シャーロック•ホームズ対オカルト怪人

シャーロック・ホームズ対オカルト怪人―あるいは「哲学者の輪」事件 (河出文庫)

シャーロック・ホームズ対オカルト怪人―あるいは「哲学者の輪」事件 (河出文庫)

タイトルがタイトルだけに完全にイロモノ小説かと思ってあまり面白さには期待してなかったんだけど、あにはからんや前半すんごく面白くて、「これ絶対邦題で損してる、ちょう面白いのに!」って思ってましたが、後半入ったらこの邦題以外にいいタイトル思いつけないくらいガチでオカルト小説でした。ええ〜… いや、それなりに楽しく読みましたけども… ちなみに原題は単に「『哲学者の輪』事件」です。

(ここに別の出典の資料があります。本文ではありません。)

-- ==== Sys2Proof/Machine/Port.lean ====
section
/-! DEFINITION. The port routers (R229-R232, R267, R274-R287, R291-R294, R437): the output that a packet takes, tags, the combining stage,
the atomic ledger, and the detour around a failed pair. -/

namespace Sys2Proof.Machine

/-! ## Checks at the first port router (R41, R274) -/

/-- The operation fields of Table 08-6 as (high, low), with the types that use each: a field that the type does not use is zero. -/
def opFields : List (Nat × Nat × List Nat) :=
  [(131, 128, [4, 7]), (135, 132, [4, 7]), (136, 136, [4, 7]), (137, 137, [2, 3, 4, 7]), (138, 138, [3, 7, 8]),
   (143, 139, [3, 7, 8, 9]), (151, 144, [8]), (155, 152, [5, 6]), (175, 173, [2, 3, 4, 5, 6, 7, 8, 9]), (191, 176, [4, 7])]

/-- A non-zero unused field, a value outside its legal range, or a LEN above 1,024. -/
def opBad (p : Packet) : Bool :=
  let t := if pType p = tyFORWARD then pFwdType p else pType p
  decide (1024 < pLen p) || opFields.any (fun f => !f.2.2.contains t && Packet_get p f.1 f.2.1 != 0) ||
  ((t == tyATOMIC || t == tyREDUCE) && (decide (7 < pAop p) || decide (6 < pDtype p))) || (pRetry p == 0 && pOrigDelta p != 0) ||
  (isReply p && decide (7 < pStatus p)) || decide (703 < pSrcTile p)

/-! ## Where a packet is bound -/

/-- The member that a packet goes to: a reply to its requester's. -/
def homeMember (p : Packet) : Nat := if isReply p then pSrcMember p else addrMember (pAddr p)

/-- The reply in a FORWARD, or a packet as it is. -/
def inner (p : Packet) : Packet := if pType p = tyFORWARD then unwrapForward p else p

/-- Whether a FORWARD goes on to a member: this one, one in the yard, or one that has announced its join (Table 08-5, step 5). -/
def Dev.knows (d : Dev) (m : Nat) : Bool := m == d.self || d.inYard m || (d.yard.joins.get (fun _ => none) m).isSome

/-- The link towards a member that R267 gives; none while the packet's flow is to move (R268). -/
def Dev.linkFor (d : Dev) (m : Nat) (p : Packet) : Option Nat :=
  let pick (ls : List Nat) := pickLink ls (pSrcBarn p) (pSrcTile p) (addrTarget (pAddr p))
  if pick (d.flowLinks m) = pick (d.linksTo m) then pick (d.linksTo m) else none

/-- The link that a packet takes to a member, and whether it goes by relay (R291, R292). -/
def Dev.yardRoute (d : Dev) (m : Nat) (p : Packet) : Option (Nat × Bool) :=
  match d.linkFor m p with
  | some l => some (l, false)
  | none =>
    if (d.linksTo m).isEmpty && (d.flowLinks m).isEmpty then
      match d.relayFor m with
      | some r => (d.linkFor r p).map fun l => (l, true)
      | none => none
    else none

/-! ## Detours (R437) -/

/-- A FORWARD around a failed pair carries the router at its far end in DST_SITE, below 512. -/
def isDetour (p : Packet) : Bool := pType p == tyFORWARD && decide (512 ≤ pDstSite p)
def detourEnd (p : Packet) : Nat := pDstSite p % 32

/-- A packet wrapped for a detour; one that is a FORWARD already is marked. -/
def wrapDetour (p : Packet) (q : Nat) : Packet :=
  if pType p = tyFORWARD then pSet p 28 19 (512 + 256 + q) else wrapForward p (512 + q)

/-- The packet that a detour carried. -/
def unwrapDetour (p : Packet) : Packet := if bitOf (pDstSite p) 8 then pSet p 28 19 0 else pSet (unwrapForward p) 28 19 0

/-- Whether the pair of two routers is up. -/
def Dev.pairUp (d : Dev) (p q : Nat) : Bool := match pairLink p q with | some e => !d.linkFailed e | none => false

/-- The relay kind of Table 13-8 for a pair. -/
def relayKind (p q : Nat) : List Nat :=
  let gate (n : Nat) : Bool := decide (28 ≤ n)
  let hbm (n : Nat) : Bool := decide (8 ≤ n) && decide (n < 28)
  if (gate p && gate q) || ((hbm p || hbm q) && !gate p && !gate q) then [28, 29, 30, 31] else List.range 8

/-- The lowest-numbered relay whose pairs to both ends are up. -/
def Dev.relayRouter (d : Dev) (p q : Nat) : Option Nat :=
  (relayKind p q).find? fun r => r != p && r != q && d.pairUp p r && d.pairUp r q

/-- Whether a detoured packet towards a router is still under way (the drain order of R268). -/
def Dev.detouring (d : Dev) (q : Nat) : Bool :=
  let bound (p : Packet) : Bool := isDetour p && detourEnd p == q
  d.net.any (fun f => bound f.pkt) || d.olinks.any fun c => (packetsOf (c.2.replay.map (·.2))).any bound

/-- Puts a packet on the link from p to q, if it can take it. -/
def Dev.putOn (d : Dev) (p q : Nat) (pkt : Packet) : Option Dev :=
  match pairLink p q with
  | some e => if d.linkCan e (dirFrom e p) pkt then some (d.linkPut e (dirFrom e p) pkt) else none
  | none => none

/-- Sends a packet from router p to router q, around a failed pair by its relay. -/
def Dev.forwardTo (d : Dev) (p q : Nat) (pkt : Packet) : Option Dev :=
  if d.pairUp p q then (if d.detouring q then none else d.putOn p q pkt)
  else match d.relayRouter p q with
    | some r => d.putOn p r (wrapDetour pkt q)
    | none => none

/-! ## Tags (R280) -/

/-- The lowest tag that is free, of 8,192. -/
def PortSt.freeTag (s : PortSt) : Option Nat :=
  ((List.range (s.tags.length + 1)).find? fun n => !s.tags.any fun t => t.tag == n).filter (· < 8192)

/-- A request that awaits a reply takes a tag, if one is free; others need none. `out` is the router or yard link it goes to. -/
def Dev.tagged (d : Dev) (p : Nat) (pkt : Packet) (out : Nat) : Option (Packet × Dev) :=
  if !awaitsReply pkt then some (pkt, d)
  else match (d.port p).freeTag with
    | some n => some (pSet pkt 63 48 n, d.updPort p fun s => { s with tags := s.tags ++ [⟨n, pkt, out⟩] })
    | none => none

/-- A reply gets the TAG of its request back, is bound for the request's site, and frees the tag. -/
def Dev.untag (d : Dev) (p : Nat) (pkt : Packet) : Option (Packet × Dev) :=
  match (d.port p).tags.find? fun t => t.tag == pTag pkt && sameKey t.req pkt with
  | some t =>
    some (pSet (pSet pkt 63 48 (pTag t.req)) 28 19 (pSrcSite t.req), d.updPort p fun s => { s with tags := s.tags.erase t })
  | none => none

前半の何が面白かったって、ケンブリッジ大学に集まる実在の学者たち*1が物語に組み込まれていて、存分にその個性(変人っぷり)を発揮してるところ。事実しか見ない科学者のホームズと、形而上的な話しかできない哲学者たちが一向に交わる気配のない平行線上で完全なこんにゃく問答を繰り広げるあたりの馬鹿馬鹿しさたるや。そんな風に脇役が個性的すぎるせいか、ホームズの描写がいまいち精彩に欠ける気がしてしまうんだけど(クールすぎる!)、そのかわりというか何というか、ここでもやっぱり「常識」と「良心」の代表たるワトスンの存在感が光ってました。